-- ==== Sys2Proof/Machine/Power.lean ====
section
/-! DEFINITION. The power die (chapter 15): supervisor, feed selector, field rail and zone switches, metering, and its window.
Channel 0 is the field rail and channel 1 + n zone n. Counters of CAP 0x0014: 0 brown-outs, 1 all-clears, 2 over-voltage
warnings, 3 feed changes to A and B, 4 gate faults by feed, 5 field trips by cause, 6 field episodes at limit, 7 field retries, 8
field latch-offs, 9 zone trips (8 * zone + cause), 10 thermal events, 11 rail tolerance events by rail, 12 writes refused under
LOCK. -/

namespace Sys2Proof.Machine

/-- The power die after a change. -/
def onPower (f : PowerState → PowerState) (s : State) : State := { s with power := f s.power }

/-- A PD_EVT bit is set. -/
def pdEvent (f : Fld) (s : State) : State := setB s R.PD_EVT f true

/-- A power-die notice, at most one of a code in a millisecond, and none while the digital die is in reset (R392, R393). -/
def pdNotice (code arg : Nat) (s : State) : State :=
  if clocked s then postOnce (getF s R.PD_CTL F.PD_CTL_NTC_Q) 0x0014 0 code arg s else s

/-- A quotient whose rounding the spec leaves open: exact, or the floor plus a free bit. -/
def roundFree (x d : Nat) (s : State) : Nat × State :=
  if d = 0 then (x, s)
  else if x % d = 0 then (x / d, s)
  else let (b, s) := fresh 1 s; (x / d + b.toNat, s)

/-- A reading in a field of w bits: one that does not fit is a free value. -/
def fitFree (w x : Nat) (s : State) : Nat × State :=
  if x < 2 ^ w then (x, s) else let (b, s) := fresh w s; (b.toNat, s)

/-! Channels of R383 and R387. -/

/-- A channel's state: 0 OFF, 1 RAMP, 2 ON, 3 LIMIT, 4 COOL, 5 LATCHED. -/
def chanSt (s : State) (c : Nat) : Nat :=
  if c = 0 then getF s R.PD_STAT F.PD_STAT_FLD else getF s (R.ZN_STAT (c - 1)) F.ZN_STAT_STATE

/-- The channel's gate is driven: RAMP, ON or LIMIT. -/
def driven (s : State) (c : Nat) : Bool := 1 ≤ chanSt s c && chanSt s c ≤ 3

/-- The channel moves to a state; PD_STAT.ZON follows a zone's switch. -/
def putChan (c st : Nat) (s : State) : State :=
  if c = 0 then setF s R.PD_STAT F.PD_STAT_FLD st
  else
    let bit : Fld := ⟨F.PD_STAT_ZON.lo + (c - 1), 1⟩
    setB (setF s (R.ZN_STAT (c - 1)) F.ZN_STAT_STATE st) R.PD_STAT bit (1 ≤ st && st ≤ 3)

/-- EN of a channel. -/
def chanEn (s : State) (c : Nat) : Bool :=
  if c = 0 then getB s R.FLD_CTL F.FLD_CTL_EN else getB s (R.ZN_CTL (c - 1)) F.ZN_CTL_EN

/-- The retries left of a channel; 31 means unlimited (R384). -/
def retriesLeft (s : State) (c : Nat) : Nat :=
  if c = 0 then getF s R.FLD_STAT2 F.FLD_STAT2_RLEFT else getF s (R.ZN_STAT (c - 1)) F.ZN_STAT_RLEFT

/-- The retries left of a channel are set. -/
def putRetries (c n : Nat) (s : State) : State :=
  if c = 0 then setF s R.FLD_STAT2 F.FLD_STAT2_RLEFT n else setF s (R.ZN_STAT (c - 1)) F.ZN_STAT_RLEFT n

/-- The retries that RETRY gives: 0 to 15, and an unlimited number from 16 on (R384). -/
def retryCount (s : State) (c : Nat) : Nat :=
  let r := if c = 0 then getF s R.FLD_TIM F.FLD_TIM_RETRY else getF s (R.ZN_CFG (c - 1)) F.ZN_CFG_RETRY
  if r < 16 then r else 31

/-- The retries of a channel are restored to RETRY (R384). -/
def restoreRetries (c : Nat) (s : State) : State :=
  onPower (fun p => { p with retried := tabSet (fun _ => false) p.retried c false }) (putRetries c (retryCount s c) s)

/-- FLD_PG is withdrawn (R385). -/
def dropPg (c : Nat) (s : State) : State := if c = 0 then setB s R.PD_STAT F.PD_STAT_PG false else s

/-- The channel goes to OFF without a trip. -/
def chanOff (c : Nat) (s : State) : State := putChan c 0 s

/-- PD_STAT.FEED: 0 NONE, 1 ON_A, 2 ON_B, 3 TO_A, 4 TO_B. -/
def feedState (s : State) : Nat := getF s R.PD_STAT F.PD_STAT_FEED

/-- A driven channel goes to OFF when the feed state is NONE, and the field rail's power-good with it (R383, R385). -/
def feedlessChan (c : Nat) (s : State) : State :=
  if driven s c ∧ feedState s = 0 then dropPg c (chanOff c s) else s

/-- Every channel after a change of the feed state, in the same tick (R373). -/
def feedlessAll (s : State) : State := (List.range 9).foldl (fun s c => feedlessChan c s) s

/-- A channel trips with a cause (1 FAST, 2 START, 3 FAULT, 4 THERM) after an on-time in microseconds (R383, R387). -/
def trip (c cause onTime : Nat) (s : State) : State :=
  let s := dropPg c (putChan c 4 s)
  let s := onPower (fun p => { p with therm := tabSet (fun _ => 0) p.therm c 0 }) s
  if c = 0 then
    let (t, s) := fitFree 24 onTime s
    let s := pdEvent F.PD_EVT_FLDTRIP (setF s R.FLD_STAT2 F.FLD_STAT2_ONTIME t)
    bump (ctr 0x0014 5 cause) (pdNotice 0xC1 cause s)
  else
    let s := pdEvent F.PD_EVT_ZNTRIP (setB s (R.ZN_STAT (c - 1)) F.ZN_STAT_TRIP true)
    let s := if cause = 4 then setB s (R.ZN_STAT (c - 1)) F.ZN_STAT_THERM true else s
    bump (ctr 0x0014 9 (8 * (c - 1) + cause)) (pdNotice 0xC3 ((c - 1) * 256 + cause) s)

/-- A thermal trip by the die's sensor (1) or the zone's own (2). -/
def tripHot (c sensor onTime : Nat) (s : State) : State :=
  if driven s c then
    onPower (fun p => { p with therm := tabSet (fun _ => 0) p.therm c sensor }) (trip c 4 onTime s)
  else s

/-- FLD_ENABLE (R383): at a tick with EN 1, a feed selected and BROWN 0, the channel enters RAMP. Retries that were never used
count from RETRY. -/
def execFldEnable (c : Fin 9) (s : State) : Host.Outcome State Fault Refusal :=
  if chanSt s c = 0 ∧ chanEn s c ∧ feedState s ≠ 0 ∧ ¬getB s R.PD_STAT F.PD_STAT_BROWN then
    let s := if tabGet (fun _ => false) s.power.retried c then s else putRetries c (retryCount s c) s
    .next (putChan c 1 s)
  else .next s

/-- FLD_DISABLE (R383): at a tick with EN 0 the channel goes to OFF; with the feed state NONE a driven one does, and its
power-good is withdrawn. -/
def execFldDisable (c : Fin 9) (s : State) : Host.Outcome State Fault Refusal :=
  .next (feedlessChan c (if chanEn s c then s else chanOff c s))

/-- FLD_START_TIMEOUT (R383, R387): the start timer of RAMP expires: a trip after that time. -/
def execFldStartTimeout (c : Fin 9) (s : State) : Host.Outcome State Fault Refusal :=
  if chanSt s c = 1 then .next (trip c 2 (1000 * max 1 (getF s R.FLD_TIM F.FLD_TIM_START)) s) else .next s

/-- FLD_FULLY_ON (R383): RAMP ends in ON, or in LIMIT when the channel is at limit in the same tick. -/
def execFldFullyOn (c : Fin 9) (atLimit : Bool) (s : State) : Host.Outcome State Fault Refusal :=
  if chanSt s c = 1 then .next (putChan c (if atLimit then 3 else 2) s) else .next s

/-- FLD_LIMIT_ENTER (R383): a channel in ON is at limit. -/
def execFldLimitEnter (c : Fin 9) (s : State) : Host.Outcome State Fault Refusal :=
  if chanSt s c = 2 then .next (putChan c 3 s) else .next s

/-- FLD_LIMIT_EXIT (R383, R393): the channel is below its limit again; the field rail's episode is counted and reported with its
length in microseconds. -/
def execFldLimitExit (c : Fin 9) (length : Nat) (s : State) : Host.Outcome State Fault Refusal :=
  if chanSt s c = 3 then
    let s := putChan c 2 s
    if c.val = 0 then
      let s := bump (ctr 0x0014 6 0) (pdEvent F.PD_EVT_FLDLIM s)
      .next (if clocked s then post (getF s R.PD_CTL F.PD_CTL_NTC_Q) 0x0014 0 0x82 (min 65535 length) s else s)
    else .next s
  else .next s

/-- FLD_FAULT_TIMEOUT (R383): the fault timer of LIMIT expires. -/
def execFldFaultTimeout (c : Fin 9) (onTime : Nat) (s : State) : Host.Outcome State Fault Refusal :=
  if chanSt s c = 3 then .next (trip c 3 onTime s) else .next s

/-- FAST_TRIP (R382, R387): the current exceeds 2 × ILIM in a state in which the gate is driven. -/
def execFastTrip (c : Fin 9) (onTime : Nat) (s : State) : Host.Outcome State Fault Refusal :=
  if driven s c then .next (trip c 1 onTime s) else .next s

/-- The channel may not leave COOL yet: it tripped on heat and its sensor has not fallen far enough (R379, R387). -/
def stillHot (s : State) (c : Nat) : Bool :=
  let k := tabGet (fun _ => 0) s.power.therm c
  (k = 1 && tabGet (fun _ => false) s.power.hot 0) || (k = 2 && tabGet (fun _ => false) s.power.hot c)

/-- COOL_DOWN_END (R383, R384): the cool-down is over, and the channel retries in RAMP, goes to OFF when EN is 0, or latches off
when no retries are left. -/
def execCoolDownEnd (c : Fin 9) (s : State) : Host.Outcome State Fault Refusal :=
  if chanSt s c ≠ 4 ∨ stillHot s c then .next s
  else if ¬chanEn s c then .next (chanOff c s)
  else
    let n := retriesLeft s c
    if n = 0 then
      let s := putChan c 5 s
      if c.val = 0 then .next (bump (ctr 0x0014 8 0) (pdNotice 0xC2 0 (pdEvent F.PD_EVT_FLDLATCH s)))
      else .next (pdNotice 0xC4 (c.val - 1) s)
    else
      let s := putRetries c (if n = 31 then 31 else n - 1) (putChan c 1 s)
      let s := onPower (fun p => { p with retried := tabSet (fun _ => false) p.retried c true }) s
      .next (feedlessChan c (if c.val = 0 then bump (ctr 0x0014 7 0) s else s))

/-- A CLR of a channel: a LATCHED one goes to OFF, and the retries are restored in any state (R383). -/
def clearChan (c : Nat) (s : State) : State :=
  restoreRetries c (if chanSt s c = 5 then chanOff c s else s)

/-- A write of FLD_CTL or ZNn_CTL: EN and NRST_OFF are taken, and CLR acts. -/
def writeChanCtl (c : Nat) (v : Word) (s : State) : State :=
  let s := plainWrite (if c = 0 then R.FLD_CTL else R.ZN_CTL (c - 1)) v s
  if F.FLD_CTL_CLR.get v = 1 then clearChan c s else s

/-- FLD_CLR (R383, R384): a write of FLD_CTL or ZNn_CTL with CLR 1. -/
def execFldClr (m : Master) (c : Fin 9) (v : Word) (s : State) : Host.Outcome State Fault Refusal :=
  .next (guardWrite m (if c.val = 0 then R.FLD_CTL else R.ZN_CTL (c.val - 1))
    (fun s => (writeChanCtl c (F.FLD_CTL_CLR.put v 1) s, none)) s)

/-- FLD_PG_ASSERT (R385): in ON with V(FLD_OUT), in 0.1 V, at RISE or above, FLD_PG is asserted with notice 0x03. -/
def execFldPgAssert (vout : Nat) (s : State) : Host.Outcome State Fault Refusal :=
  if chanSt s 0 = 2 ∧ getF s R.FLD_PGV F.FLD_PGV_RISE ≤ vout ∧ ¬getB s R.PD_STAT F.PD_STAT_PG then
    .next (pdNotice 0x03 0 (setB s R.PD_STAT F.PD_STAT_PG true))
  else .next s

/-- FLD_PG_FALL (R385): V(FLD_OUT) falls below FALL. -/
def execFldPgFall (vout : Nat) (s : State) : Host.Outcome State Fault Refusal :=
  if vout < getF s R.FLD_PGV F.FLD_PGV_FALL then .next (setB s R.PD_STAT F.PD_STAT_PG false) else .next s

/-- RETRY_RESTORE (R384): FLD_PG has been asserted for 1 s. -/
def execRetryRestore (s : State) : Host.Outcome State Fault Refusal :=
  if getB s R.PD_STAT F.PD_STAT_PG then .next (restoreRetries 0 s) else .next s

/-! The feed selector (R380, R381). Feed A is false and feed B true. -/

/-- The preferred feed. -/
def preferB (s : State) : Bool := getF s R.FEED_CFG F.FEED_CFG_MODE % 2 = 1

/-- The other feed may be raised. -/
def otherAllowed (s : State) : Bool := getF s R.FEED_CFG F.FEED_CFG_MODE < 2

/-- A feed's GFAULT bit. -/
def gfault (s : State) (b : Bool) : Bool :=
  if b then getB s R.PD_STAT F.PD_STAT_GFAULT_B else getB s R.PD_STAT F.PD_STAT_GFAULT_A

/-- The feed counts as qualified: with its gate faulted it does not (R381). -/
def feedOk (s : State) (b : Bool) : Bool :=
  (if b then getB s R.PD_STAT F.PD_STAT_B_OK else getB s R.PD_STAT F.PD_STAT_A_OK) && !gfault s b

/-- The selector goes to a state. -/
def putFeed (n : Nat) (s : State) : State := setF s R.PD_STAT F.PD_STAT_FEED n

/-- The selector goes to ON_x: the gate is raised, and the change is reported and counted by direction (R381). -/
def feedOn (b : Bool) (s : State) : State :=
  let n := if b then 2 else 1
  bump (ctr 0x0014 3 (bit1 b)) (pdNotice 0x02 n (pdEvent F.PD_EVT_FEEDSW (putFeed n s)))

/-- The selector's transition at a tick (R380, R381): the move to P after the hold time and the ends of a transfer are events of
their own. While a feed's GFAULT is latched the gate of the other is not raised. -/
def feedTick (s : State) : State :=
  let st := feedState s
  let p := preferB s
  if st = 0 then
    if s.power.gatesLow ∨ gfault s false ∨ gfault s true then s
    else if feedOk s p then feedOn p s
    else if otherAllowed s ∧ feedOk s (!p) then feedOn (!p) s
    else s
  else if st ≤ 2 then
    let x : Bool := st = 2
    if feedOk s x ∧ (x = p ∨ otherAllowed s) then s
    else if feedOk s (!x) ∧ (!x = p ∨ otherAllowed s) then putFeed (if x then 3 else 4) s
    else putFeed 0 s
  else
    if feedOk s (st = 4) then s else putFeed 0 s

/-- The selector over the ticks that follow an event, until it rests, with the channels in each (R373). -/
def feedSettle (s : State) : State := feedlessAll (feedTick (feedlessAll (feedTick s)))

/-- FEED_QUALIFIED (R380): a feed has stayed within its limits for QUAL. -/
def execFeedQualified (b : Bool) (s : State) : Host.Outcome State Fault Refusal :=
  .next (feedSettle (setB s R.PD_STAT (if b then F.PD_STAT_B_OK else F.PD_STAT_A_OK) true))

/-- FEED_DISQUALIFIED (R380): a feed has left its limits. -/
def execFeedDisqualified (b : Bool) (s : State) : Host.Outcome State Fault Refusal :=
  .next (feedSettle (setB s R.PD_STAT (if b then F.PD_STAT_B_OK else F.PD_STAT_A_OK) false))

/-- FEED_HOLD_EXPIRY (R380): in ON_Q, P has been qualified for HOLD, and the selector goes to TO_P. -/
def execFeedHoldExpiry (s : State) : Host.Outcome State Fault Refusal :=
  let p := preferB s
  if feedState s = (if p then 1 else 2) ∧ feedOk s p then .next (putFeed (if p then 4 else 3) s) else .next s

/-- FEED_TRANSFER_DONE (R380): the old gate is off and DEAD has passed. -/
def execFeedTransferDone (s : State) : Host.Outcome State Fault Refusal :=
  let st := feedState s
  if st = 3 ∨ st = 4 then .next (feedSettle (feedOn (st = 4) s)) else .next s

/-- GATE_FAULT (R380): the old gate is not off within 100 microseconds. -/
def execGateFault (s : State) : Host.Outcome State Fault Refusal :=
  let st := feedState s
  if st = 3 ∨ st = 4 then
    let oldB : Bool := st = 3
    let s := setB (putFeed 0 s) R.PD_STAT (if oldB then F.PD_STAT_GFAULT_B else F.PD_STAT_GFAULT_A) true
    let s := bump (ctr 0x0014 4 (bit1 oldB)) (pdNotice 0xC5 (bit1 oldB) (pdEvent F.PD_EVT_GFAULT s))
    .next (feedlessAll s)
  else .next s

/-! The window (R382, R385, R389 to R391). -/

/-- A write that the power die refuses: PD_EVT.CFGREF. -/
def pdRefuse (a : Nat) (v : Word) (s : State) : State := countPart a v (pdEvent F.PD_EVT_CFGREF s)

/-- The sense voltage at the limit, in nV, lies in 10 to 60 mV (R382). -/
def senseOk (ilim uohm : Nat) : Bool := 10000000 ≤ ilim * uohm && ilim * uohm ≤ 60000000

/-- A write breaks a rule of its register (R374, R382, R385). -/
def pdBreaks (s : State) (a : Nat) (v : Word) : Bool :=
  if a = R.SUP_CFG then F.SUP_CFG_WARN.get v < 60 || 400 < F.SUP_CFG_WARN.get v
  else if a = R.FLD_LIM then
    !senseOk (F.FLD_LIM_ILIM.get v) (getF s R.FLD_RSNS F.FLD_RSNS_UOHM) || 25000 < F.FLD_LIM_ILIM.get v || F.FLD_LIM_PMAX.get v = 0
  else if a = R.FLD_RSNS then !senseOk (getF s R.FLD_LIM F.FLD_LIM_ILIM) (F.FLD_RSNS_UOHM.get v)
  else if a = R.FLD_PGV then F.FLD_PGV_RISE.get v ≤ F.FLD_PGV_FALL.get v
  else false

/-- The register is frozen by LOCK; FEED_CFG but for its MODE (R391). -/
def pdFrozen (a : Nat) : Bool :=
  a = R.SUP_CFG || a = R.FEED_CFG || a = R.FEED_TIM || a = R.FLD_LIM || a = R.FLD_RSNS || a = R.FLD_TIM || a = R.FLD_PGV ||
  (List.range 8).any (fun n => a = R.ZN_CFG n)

---------------

◆ **TO DO**: Check each line above for the string "feedTick", then copy the ones that have it.

◆ **ANSWER TO THIS EXERCISE**:
def feedTick (s : State) : State :=
def feedSettle (s : State) : State := feedlessAll (feedTick (feedlessAll (feedTick s)))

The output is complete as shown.